The development trend and direction of the current inorganic chemistry have the characteristics of scientifically combining with materials, compounding, assembling and hybridizing inorganic functional materials by applying molecular design and molecular engineering ideas, strengthening the relationship between the structure and the performance of functional substances and the like. Since these materials are composed of inorganic phase, the structural modification and modification are difficult, and it is difficult to control the size, shape and physicochemical properties according to actual needs. While organic compounds have excellent molecular tailoring and modification functions, they have significant drawbacks in terms of robustness and stability. How to combine the complementary properties of inorganic and organic compounds, and constructing a novel hybrid material with a plastic, stable and firm structure has become an important research topic in the fields of inorganic chemistry and material science. In recent years, the research on the synthesis of Mn (II) -based coordination compounds has attracted considerable attention due to their interesting molecular topology and their great potential for applications in catalysis, magnetism and fluorescence properties.
Disclosure of Invention
The invention aims to provide a novel nonlinear optical material and a synthetic method thereof. In order to realize the purpose of the invention, the following technical scheme is adopted:
one of the objects of the present invention is to provide benzyltriphenylphosphonium tetranuclear manganese (ii) complexes of the formula:
the heterocyclic organic ligand in the molecular structural formula is benzyltriphenylphosphonium chloride, SCN is thiocyanate, and Mn is metal manganese ions.
In a preferred embodiment of the present invention, the complex is a particulate crystal; preferably, the granular crystals are pink granular crystals.
The invention also relates to the application of the benzyltriphenylphosphonium tetranuclear manganese (II) complex as a fluorescent material and/or a nonlinear optical material.
The invention also relates to a preparation method of the benzyltriphenylphosphonium tetranuclear manganese (II) complex, which is characterized by comprising the following steps:
A. adding metal Mn chloride, thiocyanate and methanol into a container, stirring at room temperature, adding benzyltriphenylphosphonium chloride into the solution, continuously stirring, and filtering to obtain a clear solution;
B. evaporating the obtained clear liquid at room temperature for 4-6 days to obtain the target product.
The synthetic route of the preparation method of the invention is as follows:
in a preferred embodiment of the invention, the stirring is carried out at room temperature for a period of 30 to 60 minutes
In a preferred embodiment of the invention, benzyltriphenylphosphonium chloride is added to the solution for an additional stirring time of 20 to 60 minutes.
In a preferred embodiment of the invention, it is characterized in that the molar ratio of the metal Mn chloride, thiocyanate and methanol is between 2 and 4.
The invention synthesizes the hybrid material at room temperature by taking metal chloride, benzyltriphenylphosphonium chloride and potassium thiocyanate as raw materials, and the material has excellent fluorescence property and important value in nonlinear optical property and information storage aspect.
Drawings
FIG. 1: example 1 [ BPP ] prepared 2 [Mn(NCS) 4 ]A crystal photograph of the material (the photograph was taken with a camera and the crystal size was about 3x 2.5x2mm).
FIG. 2 is a schematic diagram: powder X-ray diffraction pattern of the complex prepared in example 1.
FIG. 3: solid state fluorescence spectrum of the complex prepared in example 1.

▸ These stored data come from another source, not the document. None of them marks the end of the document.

/-! ## drawn -/
@[simp] theorem State.drawn_pending (s : State) : (s.drawn).pending = s.pending := rfl
@[simp] theorem State.drawn_fuses (s : State) : (s.drawn).fuses = s.fuses := rfl
@[simp] theorem State.drawn_flds (s : State) : (s.drawn).flds = s.flds := rfl
@[simp] theorem State.drawn_image (s : State) : (s.drawn).image = s.image := rfl
@[simp] theorem State.drawn_mem (s : State) : (s.drawn).mem = s.mem := rfl
@[simp] theorem State.drawn_chk (s : State) : (s.drawn).chk = s.chk := rfl
@[simp] theorem State.drawn_rows (s : State) : (s.drawn).rows = s.rows := rfl
@[simp] theorem State.drawn_bays (s : State) : (s.drawn).bays = s.bays := rfl
@[simp] theorem State.drawn_ctxs (s : State) : (s.drawn).ctxs = s.ctxs := rfl
@[simp] theorem State.drawn_movers (s : State) : (s.drawn).movers = s.movers := rfl
@[simp] theorem State.drawn_islands (s : State) : (s.drawn).islands = s.islands := rfl
@[simp] theorem State.drawn_cells (s : State) : (s.drawn).cells = s.cells := rfl
@[simp] theorem State.drawn_chans (s : State) : (s.drawn).chans = s.chans := rfl
@[simp] theorem State.drawn_outst (s : State) : (s.drawn).outst = s.outst := rfl
@[simp] theorem State.drawn_flight (s : State) : (s.drawn).flight = s.flight := rfl
@[simp] theorem State.drawn_blocked (s : State) : (s.drawn).blocked = s.blocked := rfl
@[simp] theorem State.drawn_throttled (s : State) : (s.drawn).throttled = s.throttled := rfl
@[simp] theorem State.drawn_naps (s : State) : (s.drawn).naps = s.naps := rfl
@[simp] theorem State.drawn_probes (s : State) : (s.drawn).probes = s.probes := rfl
@[simp] theorem State.drawn_xus (s : State) : (s.drawn).xus = s.xus := rfl
@[simp] theorem State.drawn_invWait (s : State) : (s.drawn).invWait = s.invWait := rfl
@[simp] theorem State.drawn_mcs (s : State) : (s.drawn).mcs = s.mcs := rfl
@[simp] theorem State.drawn_sgFired (s : State) : (s.drawn).sgFired = s.sgFired := rfl
@[simp] theorem State.drawn_evts (s : State) : (s.drawn).evts = s.evts := rfl
@[simp] theorem State.drawn_counter (s : State) : (s.drawn).counter = s.counter := rfl
@[simp] theorem State.drawn_ofsNow (s : State) : (s.drawn).ofsNow = s.ofsNow := rfl
@[simp] theorem State.drawn_rateNow (s : State) : (s.drawn).rateNow = s.rateNow := rfl
@[simp] theorem State.drawn_out (s : State) : (s.drawn).out = s.out := rfl
@[simp] theorem State.drawn_mbxs (s : State) : (s.drawn).mbxs = s.mbxs := rfl
@[simp] theorem State.drawn_notice (s : State) : (s.drawn).notice = s.notice := rfl
@[simp] theorem State.drawn_nextB (s : State) : (s.drawn).nextB = s.nextB := rfl
@[simp] theorem State.drawn_shadow (s : State) : (s.drawn).shadow = s.shadow := rfl
@[simp] theorem State.drawn_inReset (s : State) : (s.drawn).inReset = s.inReset := rfl
@[simp] theorem State.drawn_deeps (s : State) : (s.drawn).deeps = s.deeps := rfl
@[simp] theorem State.drawn_dbgs (s : State) : (s.drawn).dbgs = s.dbgs := rfl
@[simp] theorem State.drawn_sinks (s : State) : (s.drawn).sinks = s.sinks := rfl
@[simp] theorem State.drawn_xsig (s : State) : (s.drawn).xsig = s.xsig := rfl
@[simp] theorem State.drawn_lanes (s : State) : (s.drawn).lanes = s.lanes := rfl
@[simp] theorem State.drawn_macs (s : State) : (s.drawn).macs = s.macs := rfl
@[simp] theorem State.drawn_cans (s : State) : (s.drawn).cans = s.cans := rfl
@[simp] theorem State.drawn_lrefOff (s : State) : (s.drawn).lrefOff = s.lrefOff := rfl
@[simp] theorem State.drawn_doms (s : State) : (s.drawn).doms = s.doms := rfl
@[simp] theorem State.drawn_heldT (s : State) : (s.drawn).heldT = s.heldT := rfl
@[simp] theorem State.drawn_power (s : State) : (s.drawn).power = s.power := rfl
@[simp] theorem State.drawn_load (s : State) : (s.drawn).load = s.load := rfl
@[simp] theorem State.drawn_userObjs (s : State) : (s.drawn).userObjs = s.userObjs := rfl
@[simp] theorem State.drawn_brgDead (s : State) : (s.drawn).brgDead = s.brgDead := rfl
@[simp] theorem State.drawn_badFr (s : State) : (s.drawn).badFr = s.badFr := rfl
@[simp] theorem State.drawn_nonce (s : State) : (s.drawn).nonce = s.nonce := rfl
@[simp] theorem State.drawn_unlocks (s : State) : (s.drawn).unlocks = s.unlocks := rfl
@[simp] theorem State.drawn_jtag (s : State) : (s.drawn).jtag = s.jtag := rfl
@[simp] theorem State.drawn_sessions (s : State) : (s.drawn).sessions = s.sessions := rfl
@[simp] theorem State.drawn_agent (s : State) : (s.drawn).agent = s.agent := rfl
@[simp] theorem State.drawn_lostSh (s : State) : (s.drawn).lostSh = s.lostSh := rfl
@[simp] theorem State.drawn_ports (s : State) : (s.drawn).ports = s.ports := rfl
@[simp] theorem State.drawn_slink (s : State) : (s.drawn).slink = s.slink := rfl
@[simp] theorem State.drawn_pfSt (s : State) : (s.drawn).pfSt = s.pfSt := rfl

@[simp] theorem State.emit_out (s : State) (o : Output) : (s.emit o).out = o :: s.out := rfl
@[simp] theorem State.drawn_free (s : State) : s.drawn.free = s.free + 1 := rfl

@[simp] theorem State.setByte_pending (s : State) (a : Nat) (v : Byte) : (s.setByte a v).pending = s.pending := rfl
@[simp] theorem State.setByte_fuses (s : State) (a : Nat) (v : Byte) : (s.setByte a v).fuses = s.fuses := rfl
@[simp] theorem State.setByte_flds (s : State) (a : Nat) (v : Byte) : (s.setByte a v).flds = s.flds := rfl
@[simp] theorem State.setByte_chk (s : State) (a : Nat) (v : Byte) : (s.setByte a v).chk = s.chk := rfl
@[simp] theorem State.setByte_rows (s : State) (a : Nat) (v : Byte) : (s.setByte a v).rows = s.rows := rfl
@[simp] theorem State.setByte_ctxs (s : State) (a : Nat) (v : Byte) : (s.setByte a v).ctxs = s.ctxs := rfl
@[simp] theorem State.setByte_bays (s : State) (a : Nat) (v : Byte) : (s.setByte a v).bays = s.bays := rfl
@[simp] theorem State.setByte_islands (s : State) (a : Nat) (v : Byte) : (s.setByte a v).islands = s.islands := rfl
@[simp] theorem State.setByte_out (s : State) (a : Nat) (v : Byte) : (s.setByte a v).out = s.out := rfl
@[simp] theorem State.setByte_free (s : State) (a : Nat) (v : Byte) : (s.setByte a v).free = s.free := rfl
@[simp] theorem State.setByte_counter (s : State) (a : Nat) (v : Byte) : (s.setByte a v).counter = s.counter := rfl
@[simp] theorem State.setByte_power (s : State) (a : Nat) (v : Byte) : (s.setByte a v).power = s.power := rfl
@[simp] theorem State.setByte_load (s : State) (a : Nat) (v : Byte) : (s.setByte a v).load = s.load := rfl
@[simp] theorem State.setDiff_pending (s : State) (k v : Nat) : (s.setDiff k v).pending = s.pending := rfl
@[simp] theorem State.setDiff_fuses (s : State) (k v : Nat) : (s.setDiff k v).fuses = s.fuses := rfl
@[simp] theorem State.setDiff_flds (s : State) (k v : Nat) : (s.setDiff k v).flds = s.flds := rfl
@[simp] theorem State.setDiff_mem (s : State) (k v : Nat) : (s.setDiff k v).mem = s.mem := rfl
@[simp] theorem State.setDiff_rows (s : State) (k v : Nat) : (s.setDiff k v).rows = s.rows := rfl
@[simp] theorem State.setDiff_ctxs (s : State) (k v : Nat) : (s.setDiff k v).ctxs = s.ctxs := rfl
@[simp] theorem State.setDiff_bays (s : State) (k v : Nat) : (s.setDiff k v).bays = s.bays := rfl
@[simp] theorem State.setDiff_islands (s : State) (k v : Nat) : (s.setDiff k v).islands = s.islands := rfl
@[simp] theorem State.setDiff_out (s : State) (k v : Nat) : (s.setDiff k v).out = s.out := rfl
@[simp] theorem State.setDiff_free (s : State) (k v : Nat) : (s.setDiff k v).free = s.free := rfl
@[simp] theorem State.setDiff_counter (s : State) (k v : Nat) : (s.setDiff k v).counter = s.counter := rfl
@[simp] theorem State.setDiff_power (s : State) (k v : Nat) : (s.setDiff k v).power = s.power := rfl
@[simp] theorem State.setDiff_load (s : State) (k v : Nat) : (s.setDiff k v).load = s.load := rfl
@[simp] theorem State.setRow_pending (s : State) (k v : Nat) : (s.setRow k v).pending = s.pending := rfl
@[simp] theorem State.setRow_fuses (s : State) (k v : Nat) : (s.setRow k v).fuses = s.fuses := rfl
@[simp] theorem State.setRow_flds (s : State) (k v : Nat) : (s.setRow k v).flds = s.flds := rfl
@[simp] theorem State.setRow_mem (s : State) (k v : Nat) : (s.setRow k v).mem = s.mem := rfl
@[simp] theorem State.setRow_chk (s : State) (k v : Nat) : (s.setRow k v).chk = s.chk := rfl
@[simp] theorem State.setRow_ctxs (s : State) (k v : Nat) : (s.setRow k v).ctxs = s.ctxs := rfl
@[simp] theorem State.setRow_bays (s : State) (k v : Nat) : (s.setRow k v).bays = s.bays := rfl
@[simp] theorem State.setRow_islands (s : State) (k v : Nat) : (s.setRow k v).islands = s.islands := rfl
@[simp] theorem State.setRow_out (s : State) (k v : Nat) : (s.setRow k v).out = s.out := rfl
@[simp] theorem State.setRow_free (s : State) (k v : Nat) : (s.setRow k v).free = s.free := rfl
@[simp] theorem State.setRow_counter (s : State) (k v : Nat) : (s.setRow k v).counter = s.counter := rfl
@[simp] theorem State.setRow_power (s : State) (k v : Nat) : (s.setRow k v).power = s.power := rfl
@[simp] theorem State.setRow_load (s : State) (k v : Nat) : (s.setRow k v).load = s.load := rfl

FIG. 4 is a schematic view of: second order nonlinear optical effects of the complex prepared in example 1.
Detailed Description
The invention is further described in the following detailed description in conjunction with specific examples, which are intended to be illustrative, but not limiting, of the invention, and the methods and reagents used in the invention, as well as other alternatives and alternatives, which achieve the same technical result.
Example 1:
A. dissolving 0.198 g of manganese chloride solid and 0.389 g of thiocyanate solid in 5ml of methanol at a certain temperature (room temperature), and stirring for half an hour to obtain a clear solution A;
B. weighing 0.777 g of benzyltriphenylphosphonium chloride solid at room temperature, and dissolving in 10ml of methanol solution to obtain colorless clear solution B;
C. adding the solution B into the solution A, continuously stirring for half an hour to obtain a turbid liquid, filtering with medium-speed filter paper, standing the obtained supernatant at room temperature for 3-4 days, slowly evaporating to obtain pink granular crystals (shown in figure 1), which are the target products of the hybrid material (the target product is a single pure phase through single crystal X-ray diffraction and powder X-ray diffraction, shown in figure 2.)

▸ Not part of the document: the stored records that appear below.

-- ==== Sys2Proof/Tests/Slice0.lean ====
section
/-! SUPPORT. Tests/Slice0.lean: the checks of WellFormed refuse, single steps against values that the spec states, and for each obligation with
hypotheses states and operands that meet them. -/
namespace Sys2Proof.Tests
open Sys2Proof Sys2Proof.Machine

/-! ## Well-formedness -/

theorem test_wf_units :
    (Instr.bayReset 128).wf = false ∧ (Instr.nop 0 32).wf = false ∧ (Instr.islandFence 384).wf = false ∧ (Instr.deepStoreRead 64 false).wf = false ∧
      (Instr.domOfsLoad 2 0).wf = false ∧ (Instr.dividerRampStep 576).wf = false ∧ (Instr.quadrantResetDone 4).wf = false ∧
      (Instr.routerFence 144).wf = false ∧ (Instr.eventDelivery 1024).wf = false ∧ (Instr.mcInit 8).wf = false ∧
      (Instr.ringEnable 48 0).wf = false ∧ (Instr.laneCfgWrite 120 0).wf = false ∧ (Instr.moverAbort 0 4).wf = false ∧
      (Instr.queueEnable 0 64 0).wf = false ∧ (Instr.macPauseSend 16).wf = false ∧ (Instr.canRestart 8).wf = false := by decide
theorem test_wf_numbers :
    (Instr.ack 16 0).wf = false ∧ (Instr.mailboxFlush 0 40).wf = false ∧ (Instr.railLock 0 4).wf = false ∧ (Instr.railUnlock 0 5).wf = false ∧
      (Instr.stuckTimeout 0 10).wf = false ∧ (Instr.vccioLoss 40).wf = false ∧ (Instr.bridgeBadFrame 4 0 0).wf = false ∧
      (Instr.probeClear 0 8).wf = false ∧ (Instr.rdRsp 576 0).wf = false ∧ (Instr.sessionTimeout 17).wf = false ∧ (Instr.wakePin 8).wf = false ∧
      (Instr.refreshDue 0 128 true).wf = false ∧ (Instr.xtPulse 8).wf = false ∧ (Instr.flr 8).wf = false ∧ (Instr.logClear 0 3).wf = false ∧
      (Instr.dbmGo 2).wf = false ∧ (Instr.interleaveEnable 0 8 0).wf = false ∧ (Instr.retrain 0 2).wf = false ∧ (Instr.evtSwset 32 0).wf = false ∧
      (Instr.registerWrite 2 0).wf = false := by decide
theorem test_wf_engine :
    (Instr.add 0 0 32 0 0).wf = false ∧ (Instr.movp 0 0 8 0).wf = false ∧ (Instr.clra 0 0 4).wf = false ∧ (Instr.rot 0 0 16).wf = false ∧
      (Instr.mfs 0 0 0 256).wf = false ∧ (Instr.stim 0 0 256 0 0).wf = false ∧ (Instr.stim 0 0 0 0 4).wf = false ∧
      (Instr.mac 0 0 0 0 0 0 4 0 0 false false).wf = false ∧ (Instr.sac 0 0 0 0 32 false false false).wf = false := by decide

/-! ## States -/

/-- Write a list of register fields. -/
def put (s : State) (l : List (Nat × Fld × Nat)) : State := l.foldl (fun s x => s.wr x.1 x.2.1 x.2.2) s
/-- A device that has completed its power-on steps. -/
def up : State := { State.reset with power := { PowerSt.init with stepsDone := true } }
/-- Context 0 of bay 0 runs at address 0. -/
def run : State := put up [(bayA 0, R.BAY_STATE.STATE, 0), (ctxA 0 0, R.CTX_STATE.STATE, 3), (schedA 0, R.SCHED_STAT.ACTIVE, 1)]
/-- Bay 127 in HOLD. -/
def up127 : State := put up [(bayA 127, R.BAY_STATE.STATE, 3)]
/-- Context 0 of bay 0 with a state of its own. -/
def withCtx (s : State) (v : CtxSt) : State := s.setCtx 0 v
/-- The state that a command leaves. -/
def nx (o : Host.Outcome State Fault Refusal) : State :=
  match o with
  | .next t => t
  | _ => State.reset

theorem run_mayIssue : run.mayIssue 0 0 := by unfold State.mayIssue; decide

/-! ## Values that the spec states -/

/-- The words that R199, R198 and R195 give for ROT Z, LOOP and MAC. -/
theorem test_engine_words :
    decodeEngine 0 0 0xBA000000 = some (.rotZ 0 0) ∧ decodeEngine 0 0 0xB6300000 = some (.loop 0 0 3 0 true) ∧
      (decodeEngine 0 0 0x809DC043).isSome = true := by decide
/-- ADDI wraps at 32 bits and moves the PC on (R191, R198). -/
theorem test_addi_wraps :
    ((nx (exec (.addi 0 0 5 0 0xFFFF) run)).cx 0 0).getW 5 = 0xFFFFFFFF ∧ (nx (exec (.addi 0 0 5 0 0xFFFF) run)).pcOf 0 0 = 4 := by decide
/-- SAR keeps the sign, and shifts by the low five bits of its operand (R190). -/
theorem test_sar_sign :
    ((nx (exec (.sar 0 0 3 1 2) (withCtx run { CtxSt.init with w := [(1, 0x80000000), (2, 33)] }))).cx 0 0).getW 3 = 0xC0000000 := by decide
/-- MULH of the two most negative numbers (R190). -/
theorem test_mulh_corner :
    ((nx (exec (.mulh 0 0 3 1 1) (withCtx run { CtxSt.init with w := [(1, 0x80000000)] }))).cx 0 0).getW 3 = 0x40000000 := by decide
/-- A store writes its bytes little-endian (R8, R192); STB leaves the bytes beside it. -/
theorem test_stores_little_endian :
    (let s := { (run.modBay 0 fun v => { v with sramOpen := true }) with ctxs := [(0, { CtxSt.init with w := [(1, 0x100), (2, 0x11223344)] })] }
     (nx (exec (.stw 0 0 2 1 0) s)).byte (sramA 0 0x100) = 0x44 ∧ (nx (exec (.stb 0 0 2 1 3) s)).bytes (sramA 0 0x100) 4 = 0x44000000) := by decide
/-- A misaligned load faults with MISALIGNED and its address (R192, R205). -/
theorem test_misaligned_load :
    (nx (exec (.ldw 0 0 2 1 2) run)).ctxState 0 0 = 5 ∧ (nx (exec (.ldw 0 0 2 1 2) run)).rd (ctxA 0 0) R.CTX_CAUSE.CAUSE = 2 ∧
      (nx (exec (.ldw 0 0 2 1 2) run)).rd (ctxA 0 0) R.CTX_INFO.INFO = 2 := by decide
/-- The routers of an XY route turn once (R262). -/
theorem test_xy_route : up.route 0 26 = [0, 1, 2, 14, 26] := by decide
/-- A device reset records its cause and leaves bays in RESET (R42, R43). -/
theorem test_device_reset :
    (nx (exec .deviceWdogExpiry up)).rd (idA 3) R.RST_CAUSE.CAUSE = 3 ∧ (nx (exec .deviceWdogExpiry up)).qReset 2 = true := by decide
/-- Every wire group good: the bridge is UP with eight groups on both sides (R514). -/
theorem test_bridge_up :
    (nx (exec (.bridgeTrainingDone 0 true 255 255 0 0) (nx (exec .vinStart State.reset)))).brg (1, 1) R.BRG_STAT.STATE = 2 ∧
      (nx (exec (.bridgeTrainingDone 0 true 255 0x0F 0 0) (nx (exec .vinStart State.reset)))).brg (0, 0) R.BRG_STAT.IN_USE = 0x0F := by decide
/-- With an empty queue a step is a tick: the counter moves on (log entry 50). -/
theorem test_idle_tick : (nx (step up)).counter = 1 := by decide
/-- A follower's copy of an event register reads 0 (R38, R247). -/
theorem test_follower_copy : (up.regRead false (quadA 1 + 0xC00000)).1 = 0 := by decide

/-! ## Witnesses: for each obligation with hypotheses, states and operands that meet them

Each conjunct is the hypotheses of one clause, at concrete values. -/

theorem noneAll {α : Type} {o : Option α} (h : o = none) (P : α → Prop) : ∀ r, o = some r → P r := by
  intro r hr; rw [h] at hr; cases hr

/-- `run` with bay SRAM open. -/
def runOpen : State := run.modBay 0 fun v => { v with sramOpen := true }
/-- Bay 0's engine runs with context 0 in a wait. -/
def waitingIn (w : Wait) : State := withCtx (put up [(bayA 0, R.BAY_STATE.STATE, 0), (ctxA 0 0, R.CTX_STATE.STATE, 4)]) { CtxSt.init with wait := w }

theorem withCtx_mayIssue : (withCtx run { CtxSt.init with w := [(1, 2), (2, 0x100)] }).mayIssue 0 0 := by unfold State.mayIssue; decide
theorem runOpen_mayIssue : runOpen.mayIssue 0 0 := by unfold State.mayIssue; decide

At room temperature, the solid state fluorescence properties of the complexes were tested and analyzed (solid state fluorescence test on F-4600 type fluorescence spectrometer (Hitachi, japan), selecting a small number of samples to be tested on a quartz glass slide, for samples of unknown excitation wavelength, first selecting an excitation wavelength, then performing a full-band scan, taking the maximum value in the scanned emission spectrum, the maximum excitation peak of the complex being 248nm, and then measuring the emission peak at this excitation peak state.) FIG. 3 shows the ultraviolet spectrum between 340nm and 470nm, the results of exciting the complex at 248nm showing that [ (BPP) 2 Mn(NCS) 4 ]A strong emission band at 396nm is generated and the size of the peak is attributed to the Mn within the ligand 2+ Pi-pi transition of (c). Therefore, the complex can be used as a purple luminescent material.

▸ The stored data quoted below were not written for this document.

-- ==== Sys2Proof/Machine/Tab.lean ====
section
/-! DEFINITION. Reading and writing tables kept in canonical form: keys strictly rising and, for `Tab.set`, no entry equal
to the default. -/

namespace Sys2Proof.Machine

/-- The entry at key `k`, if listed. -/
def Tab.find {α : Type} : Tab α → Nat → Option α
  | [], _ => none
  | (i, a) :: t, k => if i = k then some a else Tab.find t k

/-- What key `k` holds, `d` where it is not listed. -/
def Tab.get {α : Type} (d : α) (t : Tab α) (k : Nat) : α := (Tab.find t k).getD d

/-- The table without key `k`. -/
def Tab.drop {α : Type} : Tab α → Nat → Tab α
  | [], _ => []
  | (i, a) :: t, k => if i = k then Tab.drop t k else (i, a) :: Tab.drop t k

/-- Puts an entry before the first larger key. -/
def Tab.insert {α : Type} : Tab α → Nat → α → Tab α
  | [], k, v => [(k, v)]
  | (i, a) :: t, k, v => if k < i then (k, v) :: (i, a) :: t else (i, a) :: Tab.insert t k v

/-- Writes `v` at `k`, listing it whatever it is. -/
def Tab.put {α : Type} (t : Tab α) (k : Nat) (v : α) : Tab α := Tab.insert (Tab.drop t k) k v

/-- Writes `v` at `k`; writing the default removes the entry. -/
def Tab.set {α : Type} [DecidableEq α] (d : α) (t : Tab α) (k : Nat) (v : α) : Tab α :=
  if v = d then Tab.drop t k else Tab.put t k v

/-- Keys strictly rising. -/
def Tab.sorted {α : Type} : Tab α → Bool
  | [] => true
  | [_] => true
  | (i, _) :: (j, b) :: t => decide (i < j) && Tab.sorted ((j, b) :: t)

/-- Canonical form: keys strictly rising, no entry equal to the default. -/
def Tab.wf {α : Type} [DecidableEq α] (d : α) (t : Tab α) : Bool :=
  Tab.sorted t && t.all (fun e => decide (e.2 ≠ d))

/-! ## Byte memories. An unlisted byte reads 0 (R240, R359). -/

/-- A byte of a memory. -/
def Memory.byte (m : List Host.Cell) (a : Nat) : Byte := Tab.get 0 m a

/-- Writes a byte. -/
def Memory.setByte (m : List Host.Cell) (a : Nat) (b : Byte) : List Host.Cell := Tab.set 0 m a b

/-- The canonical form of a memory. -/
def Memory.wf (m : List Host.Cell) : Bool := Tab.wf (0 : Byte) m

/-- Bytes from `a` on, little-endian, as a number of `n` bytes. -/
def Memory.nat (m : List Host.Cell) (a : Nat) : Nat → Nat
  | 0 => 0
  | n + 1 => (Memory.byte m a).toNat + 256 * Memory.nat m (a + 1) n

/-- Writes the `n` low bytes of `v` from `a` on, little-endian. -/
def Memory.setNat (m : List Host.Cell) (a : Nat) : Nat → Nat → List Host.Cell
  | 0, _ => m
  | n + 1, v => Memory.setNat (Memory.setByte m a (BitVec.ofNat 8 v)) (a + 1) n (v / 256)

/-- The 32-bit word at byte address `a`. -/
def Memory.word (m : List Host.Cell) (a : Nat) : Word := BitVec.ofNat 32 (Memory.nat m a 4)

/-- Writes a 32-bit word at byte address `a`. -/
def Memory.setWord (m : List Host.Cell) (a : Nat) (w : Word) : List Host.Cell := Memory.setNat m a 4 w.toNat

/-- Writes words with their tags from byte address `a`, a multiple of 4. -/
def Memory.putWords (m : List Host.Cell) (tg : Tab Bool) (a : Nat) : List PWord → List Host.Cell × Tab Bool
  | [] => (m, tg)
  | w :: ws => Memory.putWords (Memory.setWord m a w.val) (Tab.set false tg (a / 4) w.poison) (a + 4) ws

/-- `n` words with their tags from byte address `a`, a multiple of 4. -/
def Memory.getWords (m : List Host.Cell) (tg : Tab Bool) (a : Nat) : Nat → List PWord
  | 0 => []
  | n + 1 => ⟨Memory.word m a, Tab.get false tg (a / 4)⟩ :: Memory.getWords m tg (a + 4) n

/-- Entries whose key lies in [lo, hi) removed: those bytes read 0. -/
def Memory.clear {α : Type} (t : Tab α) (lo hi : Nat) : Tab α := t.filter (fun e => decide (e.1 < lo ∨ hi ≤ e.1))

end Sys2Proof.Machine
end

This prompted the inventors to study their nonlinear optical properties, since the complexes have a non-centrosymmetric space group Cc. The second-order nonlinear optical effect of the complex is shown in fig. 4 (calibrating with potassium dihydrogen phosphate (KDP) on a nonlinear optical testing instrument, testing the complex, collecting data and processing the data), and the complex has strong SHG response (about 2 × KDP (KH)) through testing 2 PO 4 )). Therefore, the complex can be used as a second-order nonlinear optical material.
The above detailed description is only a preferred embodiment of the present invention, and should not be taken as limiting the invention, and any modifications, equivalents, improvements, etc. made within the spirit and principle of the present invention should be included in the scope of the present invention. While the foregoing is directed to the preferred embodiment of the present invention, it will be understood by those skilled in the art that various changes and modifications may be made without departing from the spirit and scope of the invention as defined in the appended claims.
Claims (8)
1. A complex of the formula:
2. the complex of claim 1, which is a particulate crystal.
3. The complex of claim 2, the particulate crystals being pink particulate crystals.
4. Use of a complex according to any one of claims 1 to 3 as a fluorescent material and/or a nonlinear optical material.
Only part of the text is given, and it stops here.